4.9.16

(2015) Anticipons.


En pleine nuit, le porte-parole du gouvernement apparu sur les écrans. Pas sur tous d’ailleurs. Seule la NHK n’était pas brouillée et internet semblait ne plus fonctionner. Deux corvettes des garde-côtes japonais avaient été coulées par la marine chinoise quelques heures avant, mais peu de choses filtrèrent avant l’aube.


On sut plus tard que ce n’était pas pour protéger des bateaux de pêche que les corvettes s’étaient aventurées hors des eaux territoriales japonaises, mais pour récupérer un vaisseau furtif endommagé à quelques encablures d’une plate-forme de forage chinoise.


La première journée se passa comme la veille, mais on nous avait conseillé d’accompagner les enfants à l’école et d’aller les chercher à la fin des classes. C’est en début d’après-midi que le système d’alerte local nous invita à cesser toute activité et à rentrer chez nous. Ils n’avaient pas utilisé le terme « couvre-feu », mais personne n’était dupe.


Tout le monde se pressa poliment dans les magasins encore ouverts pour vider les rayons de produits de première nécessité. Les responsables des magasins s’empressèrent de limiter le nombre de paquets ou de boîtes par client, et quelques personnes apparemment d’origine chinoise, ou non, se firent tabasser et voler sur les parkings. Beaucoup furent trop polis pour se mêler aux échauffourées et les délinquants repartirent sans être gênés par ceux qui se disaient dans les queues que tout ceci n’était pas très convenable, mais que ces Chinois avaient quand même du culot.


Il neigea toute la nuit. Les enfants étaient excités, les parents inquiets. Des personnes âgées pleuraient. La police patrouillait et les voyous aussi. Beaucoup de magasins se retrouvèrent vidés avant le lever du soleil. À 8 h nous étions convoqués au centre communautaire où le président et un officier de police que nous n’avions encore jamais vus ainsi qu’un homme en uniforme kaki nous informèrent que la loi martiale avait été déclarée dans la nuit. Le Japon était pour l’essentiel coupé du monde et on n’avait pas de nouvelles d’Okinawa.


Il fut question de rationnement, de contrôles d’identité et de groupes de protection locaux contre les indélicats. Je regardais par la fenêtre s’accumuler les flocons. Tout était blanc et il faisait froid. L’hiver s’annonçait rude.

1.9.16

J’ai abusé du décalage horaire pour boucler Silo Générations que j’avais commencé la veille. Résultat : fini à 4 h du mat, debout à 8 h, retour au lit à 9 h, réveil à 14 h… On n’a plus l’âge des livres qu’on lit…

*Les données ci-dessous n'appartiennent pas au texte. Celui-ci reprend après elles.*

-- ==== Sys2Proof/Laws/Steps.lean ====
section
/-! SUPPORT. The three shapes of a command's meaning, each with the one lemma that says what it answers: an event that happens,
a tenure that is granted, an access that is granted when it is presented. -/

namespace Sys2Proof.Machine

/-! ### Events -/

theorem Chip.quiet_iff (c : Chip) : c.quiet = true ↔
    c.resetLow = false ∧ (c.par.holder = .free → c.portA.waiting = false ∧ c.portB.waiting = false) := by
  unfold Chip.quiet
  by_cases h : c.par.holder = .free <;> simp [h]

/-- An event that happens in a quiet part changes what its effect changes, the requests and the arbiter. -/
theorem State.event_happened (s : State) (b : Bool) (f : Chip → Chip) (L : List Piece) (hb : b = true)
    (hq : s.chip.quiet = true) (hf : Chip.Same L s.chip (f s.chip))
    (hL : .resetLine ∉ L ∧ .portA ∉ L ∧ .portB ∉ L ∧ .arbiter ∉ L) :
    s.event b f = .next { s with chip := (f s.chip).settle } ∧
      State.happened L s { s with chip := (f s.chip).settle } := by
  obtain ⟨hr, hw⟩ := s.chip.quiet_iff.1 hq
  obtain ⟨h1, h2, h3, h4⟩ := hL
  refine ⟨?_, rfl, rfl, ?_⟩
  · unfold State.event
    rw [if_pos ⟨hb, hr⟩]
  · refine hf.trans (Chip.same_settle_quiet _ ?_) (fun x hx => by simp [hx]) (fun x hx => by
      revert x; simp)
    rw [hf .arbiter h4, hf .portA h2, hf .portB h3]
    exact hw

/-! ### Tenures -/

theorem Chip.offers_iff (j : Job) (c : Chip) : c.offers j = true ↔
    c.resetLow = false ∧ c.par.holder = .tau ∧ c.tau.running = none ∧
      ∃ batch rest, c.tau.orders = batch :: rest ∧ j ∈ batch ∧ ∀ k ∈ batch, k.block = j.block → k = j := by
  unfold Chip.offers
  simp only [Bool.and_eq_true, Bool.not_eq_true', decide_eq_true_eq, Option.isNone_iff_eq_none]
  constructor
  · rintro ⟨⟨⟨h1, h2⟩, h3⟩, h4⟩
    refine ⟨h1, h2, h3, ?_⟩
    split at h4
    · simp at h4
    · rename_i batch rest ho
      simp only [Bool.and_eq_true, List.contains_iff_mem, List.all_eq_true, decide_eq_true_eq] at h4
      exact ⟨batch, rest, ho, h4.1, h4.2⟩
  · rintro ⟨h1, h2, h3, batch, rest, ho, hj, hk⟩
    refine ⟨⟨⟨h1, h2⟩, h3⟩, ?_⟩
    rw [ho]
    simp only [Bool.and_eq_true, List.contains_iff_mem, List.all_eq_true, decide_eq_true_eq]
    exact ⟨hj, hk⟩

/-- The part as the grant of `j` finds it: the request is gone and its tenure runs. -/
def Chip.atGrant (j : Job) (c : Chip) : Chip :=
  { c with tau := ⟨takeOut j (c.tau.orders.headD []) c.tau.orders.tail, some ⟨j, [], [], c.free⟩⟩ }

/-- A job that the TAU offers is granted, if it is picked and nothing of another block is. -/
theorem Chip.grant_offers (j : Job) (pick : Job → Bool) (c : Chip) (h : c.offers j = true) (hp : pick j = true)
    (hb : ∀ k, pick k = true → k.block = j.block) : c.grant pick = some (j, c.atGrant j) := by
  obtain ⟨h1, h2, h3, batch, rest, ho, hj, hk⟩ := (c.offers_iff j).1 h
  have hf : batch.find? pick = some j := by
    obtain ⟨k, hk1⟩ : ∃ k, batch.find? pick = some k := by
      cases hx : batch.find? pick with
      | none => rw [List.find?_eq_none] at hx; exact absurd hp (hx j hj)
      | some k => exact ⟨k, rfl⟩
    have hkj : k = j := hk k (List.mem_of_find?_eq_some hk1) (hb k (List.find?_some hk1))
    rw [hk1, hkj]
  unfold Chip.grant
  rw [if_pos ⟨h1, h2, h3⟩]
  simp only [ho, hf]
  unfold Chip.atGrant
  rw [ho]
  rfl

/-- A tenure that is granted runs what its body decides; what its body changes, the requests, the tenure and the low state
differ. -/
theorem State.tenure_granted (s : State) (j : Job) (pick : Chip → Job → Bool) (body : Memory → Job → Chip → Chip)
    (L : List Piece) (h : s.chip.offers j = true) (hp : pick s.chip j = true)
    (hb : ∀ k, pick s.chip k = true → k.block = j.block)
    (hs : Chip.Same L (s.chip.atGrant j) (body s.mem j (s.chip.atGrant j))) (hL : .arbiter ∉ L) :
    s.tenure pick body = .next { s with chip := ((body s.mem j (s.chip.atGrant j)).closeGrant).present } ∧
      State.granted L s { s with chip := ((body s.mem j (s.chip.atGrant j)).closeGrant).present } := by
  have h0 : Chip.Same [.requests, .tenure] s.chip (s.chip.atGrant j) := by
    intro x hx; cases x <;> first | exact absurd (by decide) hx | rfl | exact ⟨rfl, rfl⟩
  have h1 : Chip.Same (.requests :: .jobs :: .tenure :: .low :: .statusMark :: L) s.chip
      (body s.mem j (s.chip.atGrant j)).closeGrant :=
    ((h0.mono (by simp)).then (hs.mono fun x hx => by simp [hx])).then ((Chip.same_closeGrant _).mono (by simp))
  have hold : (body s.mem j (s.chip.atGrant j)).closeGrant.par.holder ≠ .free := by
    rw [h1 .arbiter (by simp [hL]), ((s.chip.offers_iff j).1 h).2.1]
    decide
  refine ⟨?_, rfl, rfl, ?_⟩
  · unfold State.tenure
    rw [s.chip.grant_offers j _ h hp hb]
    dsimp only
    rw [Chip.settle_held _ hold]
  · exact h1.then ((Chip.same_present _).mono (by simp))

/-- Presenting requests leaves the running tenure. -/
theorem Chip.running_present (c : Chip) : c.present.tau.running = c.tau.running := by
  obtain ⟨x, y, o, h, -⟩ := c.present_eq
  rw [h]

/-- Closing a grant keeps the job and its writes, and owes no less. -/
theorem Chip.closeGrant_running (c : Chip) (t : Tenure) (h : c.tau.running = some t) :
    ∃ o, c.closeGrant.tau.running = some { t with owed := t.owed ++ o } := by
  have h1 : ∃ o, c.testLow.tau.running = some { t with owed := t.owed ++ o } := by
    have h2 : c.findLow.tau.running = some t := c.running_findLow.trans h
    unfold Chip.testLow
    split
    · exact ⟨[.cause .logLow], by simp [Chip.owe, h2]⟩
    · exact ⟨[], by simp [h2]⟩
  obtain ⟨o, ho⟩ := h1
  unfold Chip.closeGrant
  dsimp only
  rw [ho]
  dsimp only
  split
  · exact ⟨o ++ [.space], by simp [Chip.owe, ho]⟩
  · exact ⟨o, ho⟩

/-! ### Accesses -/

theorem Chip.grantsAt_out (p : Port) (c : Chip) (h : c.grantsAt p = true) : (c.port p).out = none := by
  unfold Chip.grantsAt at h
  simp only [Bool.and_eq_true, Option.isNone_iff_eq_none] at h
  exact h.1.1.2

/-- An access granted at once whose carrying out ends it leaves the answer at the port, and beside the port, the arbiter
and the requests changes what carrying it out changes. -/
theorem State.access_ended (s : State) (p : Port) (a : Access) (e : Bool) (d : Word) (f : Chip → Chip) (L : List Piece)
    (h : s.chip.grantsAt p = true)
    (hc : ∀ c1 : Chip, c1.carryOut p a (s.chip.classify p a) = Chip.endAccess p e d (f c1))
    (hf : ∀ c1, Chip.Same L c1 (f c1)) (hL : portPiece p ∉ L) :
    ∃ t c1, s.access p a = .next t ∧ Chip.Same [portPiece p, .arbiter] s.chip c1 ∧
      Chip.Same [portPiece p, .arbiter, .requests, .jobs] (f c1) t.chip ∧ State.ended p ⟨e, d⟩ L s t := by
  obtain ⟨c1, l, n, h1, -, -, -, h5, -⟩ := s.chip.presentAccess_granted p a h
  rw [hc] at h5
  have h6 : Chip.Same [portPiece p, .arbiter, .requests, .jobs] (f c1) (s.chip.presentAccess p a) :=
    (Chip.same_endAccess p e d (f c1)).trans h5 (by simp) (by simp)
  have hport : (s.chip.presentAccess p a).port p = { (f c1).port p with out := none, answer := some ⟨e, d⟩ } := by
    rw [h5.port p (by cases p <;> decide), Chip.port_endAccess]
  refine ⟨{ s with chip := s.chip.presentAccess p a }, c1, ?_, h1, h6, rfl, rfl, ?_, ?_, ?_⟩
  · unfold State.access
    rw [if_neg]
    rw [s.chip.grantsAt_out p h]
    simp
  · show ((s.chip.presentAccess p a).port p).out = none
    rw [hport]
  · show ((s.chip.presentAccess p a).port p).answer = some ⟨e, d⟩
    rw [hport]
  · refine Chip.Same.trans (L := portPiece p :: .arbiter :: L) ?_ h6 (fun x hx => ?_) (by simp)
    · exact (h1.mono (by simp)).then ((hf c1).mono fun x hx => by simp [hx])
    · simp only [List.mem_cons] at hx ⊢
      rcases hx with hx | hx | hx
      · exact Or.inl hx
      · exact Or.inr (Or.inl hx)
      · exact Or.inr (Or.inr (Or.inr (Or.inr hx)))

end Sys2Proof.Machine
end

En conclusion, près de 1700 pages qui se lisent facilement, mais avec quelques problèmes dans les dialogues de la traduction de la partie « contemporaine » qui se déroule aux USA dans les années 2050, donc principalement dans le second volume où j’ai trouvé que le français choisi avait du mal à dé-payser le texte. Il y avait trop de tournures qui restaient collées à l’anglais et qui finalement nous plaçaient dans un entre-deux de la langue où on comprend ce qui est dit, mais sans se sentir dans l’histoire.


En parallèle je lisais le cycle de Tschaï, de Vance. J’avais essayé de m’y mettre il y a bien longtemps, mais je m’étais arrêté aux premières pages du premier volume. Une autre tentative en anglais quelques années plus tard n’eut pas plus de résultats. Cette fois-ci c’est parti d’un coup entre Villeneuve-sur-Lot et Lyon et j’ai même trouvé intéressant que dans Le Pnume le thème sous-jacent soit similaire à celui de Silo. À propos de traduction, j’ai cru déceler une erreur dans Tschaï, mais c’est peut-être un vieil usage du français ou un usage technique dont je n’avais pas connaissance. À un moment on parle de « d en Deneb » pour identifier la lettre « d » si je me souviens bien, qui doit être une copie de « d in Deneb » de l’anglais (je n’ai pas vérifié l’original) et qui semble être « d comme Deneb » aujourd’hui, en tout cas j’ai tiqué…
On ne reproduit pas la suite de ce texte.